I remember while the dot com bubble was brewing, I was all in on taking on risk. Yes, it eventually burst but the internet driven rally lasted for years. There was a lot of volatility back then, something we haven't seem much of yet during this year's rally, which could be the start of an A-I driven bubble, and who knows - maybe this one could last for years as well?

I also remember at some point I started to short some of those bloated tech stocks that had gotten parabolic back in the late 1990's, but that didn't always work out well because bubbles are irrational and prices and valuations don't seem to matter. Speculators were betting on potential back then, not value.

I'd short a stock like Amazon during that bubble, a company that was posting losses each quarter for years back then, yet the stock never seemed to go down. I didn't have the foresight to see what it was eventually to become, but others did. So now, as much as I am skeptical of the current market action, I do understand what could be happening if A-I can have the impact on the world as many think is possible.

Other than their Fast Money show, I noticed that CNBC is having fewer bearish guests during the trading day, and that could either be because the station likes to appear to be on the side that's winning, or they are having a difficult time finding bears who are willing to go on TV and admit it at this point. Either way it's another possible sign of euphoria. If your Uber driver or hair dresser starts giving you A-I stock tips, you'll know for sure. :)

Will things change once earnings start to roll out? After the Fed's probably rate hike next week? Will be something as simple as the more negative August and September historical seasonality records?

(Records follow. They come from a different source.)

-- ==== Sys2Proof/Machine/Power.lean ====
section
/-!
DEFINITION. Power states, Sluice, board profile, resets, debug port and debug module (chapter 21), and the doze policy of a terminal.
-/
namespace Sys2Proof.Machine

/-! ### Doze policy (R142, R287) -/

/-- TERMINAL_DOZE_POLICY: on a tree of a protection group it is accepted without effect (R287). -/
def terminalDozePolicy (r : DozeReq) (ref : CmdRef) (d : Dev) : Dev :=
  if (d.port r.name.tree).isNone then dozePolicy r ref d
  else
    let t := r.name.tree
    let x := d.tree t
    let e := dozePolicy r ref d
    { e with trees := tset e.trees t x }
def execTerminalDozePolicy (ctx : Nat) (r : DozeReq) (s : State) : Host.Outcome State Fault Refusal := s.onDev (·.mailbox ctx 0x0304 (terminalDozePolicy r))

/-! ### Sluice (R492 to R496) -/

/-- An uplink whose board-profile MODE is not disabled. -/
def Dev.upEnabled (d : Dev) (u : Nat) : Bool := decide (u < d.uplinkCount) && (d.uplinkMode u).elim false (fun m => m != 0xFF)

/-- Tokens of the trees lit at this boundary; the receive lane of a protected port stays active while its transmit lane wakes. -/
def Dev.treeLoad (d : Dev) : Nat :=
  2 * (d.trees.filter (fun e => match e.2.lanes.state with
    | .lit => true
    | .standby => true
    | .waking _ _ => (d.port e.1).isSome
    | .idle => false)).length

/-- Tokens of the Towpath links TRAINING or UP; a link that is being woken still stands in the held tokens (R493). -/
def Dev.towLoad (d : Dev) : Nat :=
  2 * ((d.tow.links.zip (List.range 8)).filter (fun e => (e.1.state = .training || e.1.state = .up) &&
    !d.sluice.held.any (fun h => h.op == .wakeTowpath e.2))).length

/-- The base load L (R492). -/
def Dev.baseLoad (d : Dev) : Nat := 96 + d.treeLoad + 12 * (d.upl.lit.filter d.upEnabled).length + d.towLoad

/-- A held operation has ended before this boundary; the wake of an uplink is held for 1 s at most (R493). -/
def Dev.opOver (d : Dev) (h : HeldOp) : Bool :=
  h.ended.elim false (fun e => decide (e < d.now)) ||
    (match h.op with | .wakeUplink _ => decide (h.admitted + Config.ticksPerSecond ≤ d.now) | _ => false)

/-- Release the tokens of the operations that ended; a woken uplink counts as lit from here. Recompute L. -/
def Dev.sluiceRelease (d : Dev) : Dev :=
  let ended := d.sluice.held.filter d.opOver
  let woken := ended.filterMap (fun h => match h.op with | .wakeUplink u => some u | _ => none)
  let lit := d.upl.lit ++ (woken.filter (fun u => d.upEnabled u && !d.upl.lit.contains u && d.dev.power != .quiet && d.dev.power != .doze))
  let d := { d with sluice := { d.sluice with held := d.sluice.held.filter (fun h => !d.opOver h) }, upl := { d.upl with lit } }
  { d with sluice := { d.sluice with base := d.baseLoad } }

/-- The budgets requested since the last boundary (R494, R507): BUDGET_SHORT where the new B falls short. -/
def Dev.applyBudgets (d : Dev) : Dev :=
  let l := d.sluice.pend
  let d := { d with sluice := { d.sluice with pend := [] } }
  let d := l.foldl (fun (d : Dev) e =>
    ({ d with sluice := { d.sluice with budget := e.2.1, waitLimit := e.2.2.1, prio := e.2.2.2 } }).complete e.1 .ok) d
  let need := d.sluice.base + d.sluice.heldTokens + d.sluice.reserve
  if !l.isEmpty ∧ d.sluice.budget < need then d.raise 0x3A3 (le 2 d.sluice.budget ++ le 2 need) else d

/-- Free tokens. -/
def Dev.freeTokens (d : Dev) : Nat := d.sluice.budget - (d.sluice.base + d.sluice.heldTokens + d.sluice.reserve)

/-- The order of the FIFO at a boundary: priority, tick of the request, R9 on the index (R494). -/
def Sluice.order (s : Sluice) (c : Nat) (l : List SluiceReq) : List SluiceReq :=
  let prio (r : SluiceReq) : Nat := lget s.prio (r.op.code - 8) 3
  let idx (a b : SluiceReq) : Bool := if c % 2 = 0 then decide (a.index ≤ b.index) else decide (b.index ≤ a.index)
  sortBy (fun a b => decide (prio a < prio b) || (prio a == prio b && (decide (a.since < b.since) || (a.since == b.since && idx a b)))) l

/-- An uplink, or the service port as 8, is woken or retrained (R272, R493): its links drop and the entry of the profile comes into force. The
lanes of a port that it disables go to electrical idle at once (R492). -/
def Dev.admitUplink (d : Dev) (u : Nat) : Dev :=
  let ports := if u = 8 then [0xA4] else (List.range 4).map (fun k => 0x40 + 4 * u + k)
  let d := (ports.foldl (fun (d : Dev) p => d.setLink p false 0) d).applyEntry u
  let d := { d with upl := { d.upl with retrains := d.upl.retrains.filter (· != u) } }
  if u < 8 ∧ !d.upEnabled u then
    ({ d with upl := { d.upl with lit := d.upl.lit.filter (· != u) } }).endOp (fun o => o = HeavyOp.wakeUplink u)
  else d

/-- What an operation does at the boundary of its admission. -/
def Dev.startOp (d : Dev) (op : HeavyOp) : Dev :=
  match op with
  | .quietWindow _ _ => d
  | .wakeTree t => d.admitWake t
  | .wakeUplink u => d.admitUplink u
  | .wakeTowpath k => d.modLink k (fun l => { l.restart (d.clk 0) with wakeReq := false })
  | .recorderFlush id => d.admitFlush id
  | .massRekey job => d.admitMass job
  | .rulesetInstall _ => d
  | .tableRebuild job => d.admitRebuild job
  | .hbmRinse => d

/-- Admit one waiting request. -/
def Dev.admitReq (d : Dev) (r : SluiceReq) : Dev :=
  let held := d.sluice.held ++ [{ op := r.op, admitted := d.now, ended := none }]
  let d := { d with sluice := { d.sluice with
    fifo := d.sluice.fifo.filter (fun x => x.op != r.op), held, admitted := (d.sluice.admitted + 1) % 2 ^ 32 } }
  d.startOp r.op

/-- The FIFO of a boundary: no later request overtakes one that does not fit. -/
def Dev.admitFifo : List SluiceReq → Dev → Dev
  | [], d => d
  | r :: t, d => if d.freeTokens < r.op.cost then d else Dev.admitFifo t (d.admitReq r)

/-- Quiet windows decided at this boundary, given as (tree, Q, W): those not admitted are skipped. Answers the admitted ones. -/
def Dev.admitWindows (d : Dev) (ws : List (Nat × Nat × Nat)) : List (Nat × Nat × Nat) × Dev :=
  (tieOrder d.now (fun (w : Nat × Nat × Nat) => w.1) ws).foldl (fun (acc : List (Nat × Nat × Nat) × Dev) w =>
    let d := acc.2
    if d.freeTokens < 2 then
      (acc.1, (({ d with sluice := { d.sluice with refused := (d.sluice.refused + 1) % 2 ^ 32 } }).countTree w.1 .qwSkip).discEvent w.1 8 none)
    else
      let held := d.sluice.held ++ [{ op := .quietWindow w.1 w.2.1, admitted := d.now, ended := some (w.2.1 + w.2.2 - 1) }]
      (acc.1 ++ [w], { d with sluice := { d.sluice with held, admitted := (d.sluice.admitted + 1) % 2 ^ 32 } })) ([], d)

The bottom line is the action seems unsustainable, but it can feel like that a long time before something eventually changes it. You would think that dramatically higher interest rates (compared to prior years) and a Fed that is reducing their balance sheet would do it, but apparently that's not enough whether it's the A-I buzz, or just the relief that high inflation may be a thing of the past.

Microsoft was one of the big winners yesterday as they talk optimistically about their A-I future, and priced one of their related services. It was MSFT's 4% gain and new high yesterday that led the Dow, the Nasdaq, and the S&P 500 to the big gains. Interestingly, other FANG leaders like Apple was flat on the day while Amazon and Alphabet (Google) were down, but the small cap stocks are also seeing the opportunities that A-I may bring, and also those small regional bank stocks that are in the S-fund are starting to break out, although KRE is still down 22% for the year.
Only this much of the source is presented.